# Module 2 Python Practice

we will have supplementary python notebooks to see the the python equivalents of the visualizations we implement in R and ggplot2. 


One of the very useful libraries in Python is `Seaborn`. Let's see how we can use it for our visualizations as well as the `plotnine` library that is a Python implementation of ggplot2. 

**Run the following code cells and study the outputs to understand how they work.** 

In [None]:
%matplotlib inline
import numpy as np
import pandas as pd
import seaborn as sns
import matplotlib.pyplot as plt
import plotnine 
from plotnine.data import mtcars
from plotnine import *

In [None]:
mtcars.head()

In [None]:
# Let's use the cars data to visualize some aspects of the data set.
# Pick some variables
# Make a plot to show if there's any visible correlation, use _kws to change color and alpha transparency
sns.pairplot(mtcars[['mpg','disp','cyl','hp','drat','wt']])

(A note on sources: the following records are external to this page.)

-- ==== Sys2Proof/Laws/Exec.lean ====
section
/-! SUPPORT. How the pieces of a meaning run: one lemma per shared operation, which says all it can do; and the rule
by which what every piece keeps, the whole keeps. -/

namespace Sys2Proof.Machine

/-! ### The monad -/

theorem Exec.map_ok {α β : Type} (g : α → β) {m : Exec α} {s t : State} {a : α} (h : m.run s = .ok a t) :
    (g <$> m).run s = .ok (g a) t := by
  rw [EStateM.run_map, h]
  rfl

theorem Exec.bind_ok {α β : Type} {m : Exec α} (f : α → Exec β) {s t : State} {a : α} (h : m.run s = .ok a t) :
    (m >>= f).run s = (f a).run t := by
  rw [EStateM.run_bind, h]

@[simp] theorem Exec.run_ite {α : Type} (p : Prop) [Decidable p] (m m' : Exec α) (s : State) :
    (if p then m else m').run s = if p then m.run s else m'.run s := by
  split <;> rfl

theorem complete_of_ok {m : Exec Unit} {s t : State} (h : m.run s = .ok () t) : complete m s = t := by
  simp [complete, h]

theorem complete_of_error {m : Exec Unit} {s t : State} {e : AccessError} (h : m.run s = .error e t) :
    complete m s = groupZero e t := by
  simp [complete, h]

theorem run_of_ok {m : Exec Unit} {s t : State} (h : m.run s = .ok () t) : run m s = .next t := by
  simp [run, complete_of_ok h]

/-! ### Accesses -/

/-- An access meets no error exactly when the address is aligned and every byte is mapped (R74 to R76). -/
theorem State.accessError_eq_none_iff (s : State) (kind : AccessKind) (sp : Space) (k : Nat) (a : Long) :
    s.accessError kind sp k a = none ↔
      (2 ≤ k → a.getLsbD 0 = false) ∧ ∀ i, i < k → s.mapped kind (a + BitVec.ofNat 32 i) = true := by
  unfold State.accessError
  by_cases h : 2 ≤ k ∧ a.getLsbD 0 = true
  · rw [if_pos h]
    constructor
    · intro h'
      exact absurd h' (by simp)
    · intro h'
      rw [h'.1 h.1] at h
      exact absurd h.2 (by simp)
  · rw [if_neg h]
    have h1 : 2 ≤ k → a.getLsbD 0 = false := fun hk => by simpa using fun ha => h ⟨hk, ha⟩
    cases hf : (List.range k).find? (fun i => !s.mapped kind (a + BitVec.ofNat 32 i)) with
    | none =>
      have := List.find?_eq_none.1 hf
      simp only [true_iff]
      exact ⟨h1, fun i hi => by simpa using this i (List.mem_range.2 hi)⟩
    | some i =>
      have hm := List.mem_range.1 (List.mem_of_find?_eq_some hf)
      have hp := List.find?_some hf
      simp only [reduceCtorEq, false_iff, not_and]
      intro _ hall
      rw [hall i hm] at hp
      exact absurd hp (by simp)

/-- A word or long at an odd address is an address error (R76). -/
theorem State.accessError_of_odd (s : State) (kind : AccessKind) (sp : Space) (k : Nat) (a : Long) (hk : 2 ≤ k)
    (ha : a.getLsbD 0 = true) :
    s.accessError kind sp k a = some { vector := 3, address := a, kind := kind, fc := functionCode sp s.sr.s } := by
  unfold State.accessError
  rw [if_pos ⟨hk, ha⟩]

/-- Which accesses are answered depends only on S, on the platform's holes and on the address width. -/
theorem State.mapped_congr {s t : State} (hs : t.sr.s = s.sr.s) (hh : t.holes = s.holes)
    (hb : t.mem.addrBits = s.mem.addrBits) (kind : AccessKind) (a : Long) :
    t.mapped kind a = s.mapped kind a := by
  simp [State.mapped, hs, hh, Memory.key_congr hb]

theorem State.accessError_congr {s t : State} (hs : t.sr.s = s.sr.s) (hh : t.holes = s.holes)
    (hb : t.mem.addrBits = s.mem.addrBits) (kind : AccessKind) (sp : Space) (k : Nat) (a : Long) : t.accessError kind sp k a = s.accessError kind sp k a := by
  simp [State.accessError, State.mapped, hs, hh, Memory.key_congr hb, Memory.addrMask_congr hb]

theorem State.mapped_of_no_holes {s : State} (h : s.holes = []) (kind : AccessKind) (a : Long) : s.mapped kind a = true := by
  simp [State.mapped, h]

theorem readMem_run (sz : Size) (sp : Space) (a : Long) (s : State) :
    (readMem sz sp a).run s = match s.accessError .read sp sz.bytes a with
      | none => .ok (s.mem.load sz a) s
      | some e => .error e s := rfl

theorem writeMem_run (sz : Size) (a : Long) (v : BitVec sz.bits) (s : State) :
    (writeMem sz a v).run s = match s.accessError .write .data sz.bytes a with
      | none => .ok () { s with mem := s.mem.store sz a v }
      | some e => .error e s := rfl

### Try also the following options to play with the output: 

In [None]:
#sns.pairplot(mtcars[['mpg','disp','cyl','hp','drat','wt']], palette = 'Accent', hue="cyl")
#sns.pairplot(mtcars[['mpg','disp','cyl','hp','drat','wt']], palette = 'Accent', hue="cyl", diag_kind="hist")
#sns.pairplot(mtcars[['mpg','disp','cyl','hp','drat','wt']], plot_kws={'color':'maroon','alpha': 0.8})

In [None]:
# Drop non-numeric value
data = mtcars.drop(['name'], axis=1)
# Let's compute all the correlations and look at them 
data.corr()

In [None]:
np.abs(np.array(data.corr()))

**Not very useful to look at numbers, let's use a visualization with the ellipse library.**


In [None]:
# This represents correlations as ellipses; slope represents sign,
# thickness represents strength of correlation: thinner is better

# No existing function to plot correlations as ellipses in Python. So implement one using matplotlib.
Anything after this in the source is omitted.